**PROBLEM TO WORK ON**
Transcribe the stretch of entries below from the line with "let sk := setKey f q.val" through the line with "def queueOfRecord (r", exactly and with both ends included; leave out all other lines.

---- LISTED ENTRIES

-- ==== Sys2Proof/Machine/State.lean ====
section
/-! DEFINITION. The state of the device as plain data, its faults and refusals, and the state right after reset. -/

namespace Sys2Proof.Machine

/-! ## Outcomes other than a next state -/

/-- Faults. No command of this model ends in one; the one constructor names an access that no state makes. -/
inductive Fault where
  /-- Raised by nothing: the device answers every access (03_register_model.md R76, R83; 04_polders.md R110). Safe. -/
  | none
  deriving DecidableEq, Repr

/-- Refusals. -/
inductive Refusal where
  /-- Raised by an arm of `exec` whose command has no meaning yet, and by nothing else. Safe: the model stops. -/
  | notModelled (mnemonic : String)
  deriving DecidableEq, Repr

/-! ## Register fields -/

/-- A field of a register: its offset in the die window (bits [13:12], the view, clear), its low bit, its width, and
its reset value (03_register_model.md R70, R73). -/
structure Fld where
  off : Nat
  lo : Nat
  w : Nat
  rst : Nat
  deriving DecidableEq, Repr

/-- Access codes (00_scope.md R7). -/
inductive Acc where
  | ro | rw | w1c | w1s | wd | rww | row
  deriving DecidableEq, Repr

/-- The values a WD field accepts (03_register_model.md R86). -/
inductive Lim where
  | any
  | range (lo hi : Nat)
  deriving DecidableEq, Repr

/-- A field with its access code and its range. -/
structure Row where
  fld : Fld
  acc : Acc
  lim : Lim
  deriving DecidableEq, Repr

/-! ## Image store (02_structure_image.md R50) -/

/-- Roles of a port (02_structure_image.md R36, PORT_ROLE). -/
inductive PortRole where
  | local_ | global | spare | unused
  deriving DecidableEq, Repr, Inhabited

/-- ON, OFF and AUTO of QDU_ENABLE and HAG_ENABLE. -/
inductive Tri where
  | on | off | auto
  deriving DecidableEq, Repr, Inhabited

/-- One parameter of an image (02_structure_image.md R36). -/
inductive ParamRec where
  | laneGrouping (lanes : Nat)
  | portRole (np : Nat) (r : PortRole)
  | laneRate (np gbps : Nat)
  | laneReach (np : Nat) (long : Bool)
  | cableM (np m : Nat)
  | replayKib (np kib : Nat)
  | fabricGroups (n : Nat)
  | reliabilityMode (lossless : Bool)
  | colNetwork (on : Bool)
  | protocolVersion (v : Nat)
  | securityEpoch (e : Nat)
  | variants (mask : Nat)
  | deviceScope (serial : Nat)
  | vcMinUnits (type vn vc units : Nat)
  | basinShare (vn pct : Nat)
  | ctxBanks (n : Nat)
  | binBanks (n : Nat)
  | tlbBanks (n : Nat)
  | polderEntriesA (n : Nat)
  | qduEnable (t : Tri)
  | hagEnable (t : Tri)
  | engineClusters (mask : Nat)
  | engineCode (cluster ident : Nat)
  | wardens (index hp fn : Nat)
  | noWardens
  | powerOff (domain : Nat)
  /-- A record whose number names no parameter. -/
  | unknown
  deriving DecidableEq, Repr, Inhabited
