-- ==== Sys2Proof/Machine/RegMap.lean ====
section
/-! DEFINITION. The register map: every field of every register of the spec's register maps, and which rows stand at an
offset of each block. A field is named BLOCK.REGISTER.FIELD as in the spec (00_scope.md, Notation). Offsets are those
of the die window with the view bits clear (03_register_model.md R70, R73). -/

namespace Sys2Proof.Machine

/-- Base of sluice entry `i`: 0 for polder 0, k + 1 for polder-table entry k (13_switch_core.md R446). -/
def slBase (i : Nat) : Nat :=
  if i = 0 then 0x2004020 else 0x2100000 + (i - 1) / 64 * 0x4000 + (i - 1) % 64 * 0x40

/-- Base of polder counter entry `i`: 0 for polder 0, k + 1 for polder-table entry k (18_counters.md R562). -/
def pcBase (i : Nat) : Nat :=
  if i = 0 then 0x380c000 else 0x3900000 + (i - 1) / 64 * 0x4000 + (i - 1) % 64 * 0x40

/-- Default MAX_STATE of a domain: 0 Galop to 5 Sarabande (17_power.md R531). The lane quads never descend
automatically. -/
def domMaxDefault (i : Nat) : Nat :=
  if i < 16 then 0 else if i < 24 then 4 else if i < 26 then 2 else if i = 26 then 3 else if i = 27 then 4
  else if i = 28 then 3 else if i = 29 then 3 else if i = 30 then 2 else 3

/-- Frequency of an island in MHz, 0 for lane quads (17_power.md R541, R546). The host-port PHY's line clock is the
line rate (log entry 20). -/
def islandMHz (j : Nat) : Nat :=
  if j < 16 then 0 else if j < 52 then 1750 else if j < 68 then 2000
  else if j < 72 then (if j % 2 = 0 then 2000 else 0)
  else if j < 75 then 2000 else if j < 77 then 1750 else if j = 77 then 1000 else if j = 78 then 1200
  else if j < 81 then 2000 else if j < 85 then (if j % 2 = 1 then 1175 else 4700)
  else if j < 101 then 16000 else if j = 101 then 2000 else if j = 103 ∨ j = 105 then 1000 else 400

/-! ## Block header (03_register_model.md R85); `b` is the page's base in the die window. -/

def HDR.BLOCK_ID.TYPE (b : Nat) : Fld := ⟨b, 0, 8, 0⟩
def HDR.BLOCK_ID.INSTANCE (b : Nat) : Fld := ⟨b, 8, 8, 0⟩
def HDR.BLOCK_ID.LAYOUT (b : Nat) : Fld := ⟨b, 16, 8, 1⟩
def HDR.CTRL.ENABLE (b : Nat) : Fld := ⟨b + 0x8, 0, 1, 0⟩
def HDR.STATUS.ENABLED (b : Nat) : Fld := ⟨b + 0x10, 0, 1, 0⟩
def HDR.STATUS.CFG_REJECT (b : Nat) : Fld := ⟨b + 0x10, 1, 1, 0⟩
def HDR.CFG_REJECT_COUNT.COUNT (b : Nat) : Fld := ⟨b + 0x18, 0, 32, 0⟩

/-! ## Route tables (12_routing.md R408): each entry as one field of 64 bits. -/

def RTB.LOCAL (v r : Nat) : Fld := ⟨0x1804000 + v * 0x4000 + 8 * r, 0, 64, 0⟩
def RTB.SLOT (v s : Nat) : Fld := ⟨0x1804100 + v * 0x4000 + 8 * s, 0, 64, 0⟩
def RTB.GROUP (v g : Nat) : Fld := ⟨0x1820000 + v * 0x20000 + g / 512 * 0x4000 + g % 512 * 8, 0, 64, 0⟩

--------
---- LISTED ENTRIES

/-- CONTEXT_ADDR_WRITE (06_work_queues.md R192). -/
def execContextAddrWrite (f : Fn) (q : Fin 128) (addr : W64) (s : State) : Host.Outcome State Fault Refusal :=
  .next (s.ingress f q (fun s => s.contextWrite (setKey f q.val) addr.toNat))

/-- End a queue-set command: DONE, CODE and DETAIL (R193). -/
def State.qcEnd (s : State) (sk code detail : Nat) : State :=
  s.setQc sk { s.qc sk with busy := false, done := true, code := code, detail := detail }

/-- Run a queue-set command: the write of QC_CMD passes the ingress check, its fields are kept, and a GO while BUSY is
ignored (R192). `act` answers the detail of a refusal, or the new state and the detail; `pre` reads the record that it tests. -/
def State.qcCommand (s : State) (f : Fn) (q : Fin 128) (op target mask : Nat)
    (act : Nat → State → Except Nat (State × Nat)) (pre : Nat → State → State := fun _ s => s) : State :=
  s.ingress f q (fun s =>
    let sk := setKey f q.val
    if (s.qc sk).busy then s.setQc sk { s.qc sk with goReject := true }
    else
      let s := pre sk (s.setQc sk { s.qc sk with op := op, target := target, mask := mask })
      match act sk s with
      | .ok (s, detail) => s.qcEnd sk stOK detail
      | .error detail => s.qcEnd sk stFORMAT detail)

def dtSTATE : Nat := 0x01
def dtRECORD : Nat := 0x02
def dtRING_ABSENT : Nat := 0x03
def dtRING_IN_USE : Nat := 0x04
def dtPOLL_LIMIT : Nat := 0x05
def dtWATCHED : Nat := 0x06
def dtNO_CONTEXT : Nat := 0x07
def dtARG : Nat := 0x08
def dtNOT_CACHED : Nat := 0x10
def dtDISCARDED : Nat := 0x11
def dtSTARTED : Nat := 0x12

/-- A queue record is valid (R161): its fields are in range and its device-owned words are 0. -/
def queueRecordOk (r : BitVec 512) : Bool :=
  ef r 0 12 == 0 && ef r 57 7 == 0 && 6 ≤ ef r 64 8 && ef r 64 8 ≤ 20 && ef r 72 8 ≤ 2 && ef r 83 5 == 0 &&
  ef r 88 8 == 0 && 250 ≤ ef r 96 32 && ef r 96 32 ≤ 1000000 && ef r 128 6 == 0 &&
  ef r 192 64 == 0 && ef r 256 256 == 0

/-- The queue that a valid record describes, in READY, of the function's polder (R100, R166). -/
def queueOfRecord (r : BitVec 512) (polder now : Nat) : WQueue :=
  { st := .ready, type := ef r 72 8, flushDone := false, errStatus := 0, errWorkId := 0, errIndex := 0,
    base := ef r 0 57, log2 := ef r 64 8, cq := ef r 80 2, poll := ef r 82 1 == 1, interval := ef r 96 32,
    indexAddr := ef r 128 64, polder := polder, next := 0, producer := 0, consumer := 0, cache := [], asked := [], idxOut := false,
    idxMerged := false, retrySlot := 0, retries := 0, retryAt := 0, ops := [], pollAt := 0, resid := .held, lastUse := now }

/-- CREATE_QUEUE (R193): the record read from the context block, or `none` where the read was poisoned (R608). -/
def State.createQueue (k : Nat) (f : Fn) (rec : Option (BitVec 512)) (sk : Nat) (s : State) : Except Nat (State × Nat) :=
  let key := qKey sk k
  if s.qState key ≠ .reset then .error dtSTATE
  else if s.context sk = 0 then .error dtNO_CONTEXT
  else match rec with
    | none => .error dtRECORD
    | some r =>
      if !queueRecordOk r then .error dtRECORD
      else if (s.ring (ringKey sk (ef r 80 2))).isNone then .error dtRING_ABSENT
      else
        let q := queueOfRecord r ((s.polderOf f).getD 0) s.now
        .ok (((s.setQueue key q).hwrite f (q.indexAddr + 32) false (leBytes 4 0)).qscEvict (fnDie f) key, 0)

--------

**SOLUTION TO THE EXERCISE**
    let sk := setKey f q.val
    if (s.qc sk).busy then s.setQc sk { s.qc sk with goReject := true }
    else
      let s := pre sk (s.setQc sk { s.qc sk with op := op, target := target, mask := mask })
      match act sk s with
      | .ok (s, detail) => s.qcEnd sk stOK detail
      | .error detail => s.qcEnd sk stFORMAT detail)

def dtSTATE : Nat := 0x01
def dtRECORD : Nat := 0x02
def dtRING_ABSENT : Nat := 0x03
def dtRING_IN_USE : Nat := 0x04
def dtPOLL_LIMIT : Nat := 0x05
def dtWATCHED : Nat := 0x06
def dtNO_CONTEXT : Nat := 0x07
def dtARG : Nat := 0x08
def dtNOT_CACHED : Nat := 0x10
def dtDISCARDED : Nat := 0x11
def dtSTARTED : Nat := 0x12

/-- A queue record is valid (R161): its fields are in range and its device-owned words are 0. -/
def queueRecordOk (r : BitVec 512) : Bool :=
  ef r 0 12 == 0 && ef r 57 7 == 0 && 6 ≤ ef r 64 8 && ef r 64 8 ≤ 20 && ef r 72 8 ≤ 2 && ef r 83 5 == 0 &&
  ef r 88 8 == 0 && 250 ≤ ef r 96 32 && ef r 96 32 ≤ 1000000 && ef r 128 6 == 0 &&
  ef r 192 64 == 0 && ef r 256 256 == 0

/-- The queue that a valid record describes, in READY, of the function's polder (R100, R166). -/
def queueOfRecord (r : BitVec 512) (polder now : Nat) : WQueue :=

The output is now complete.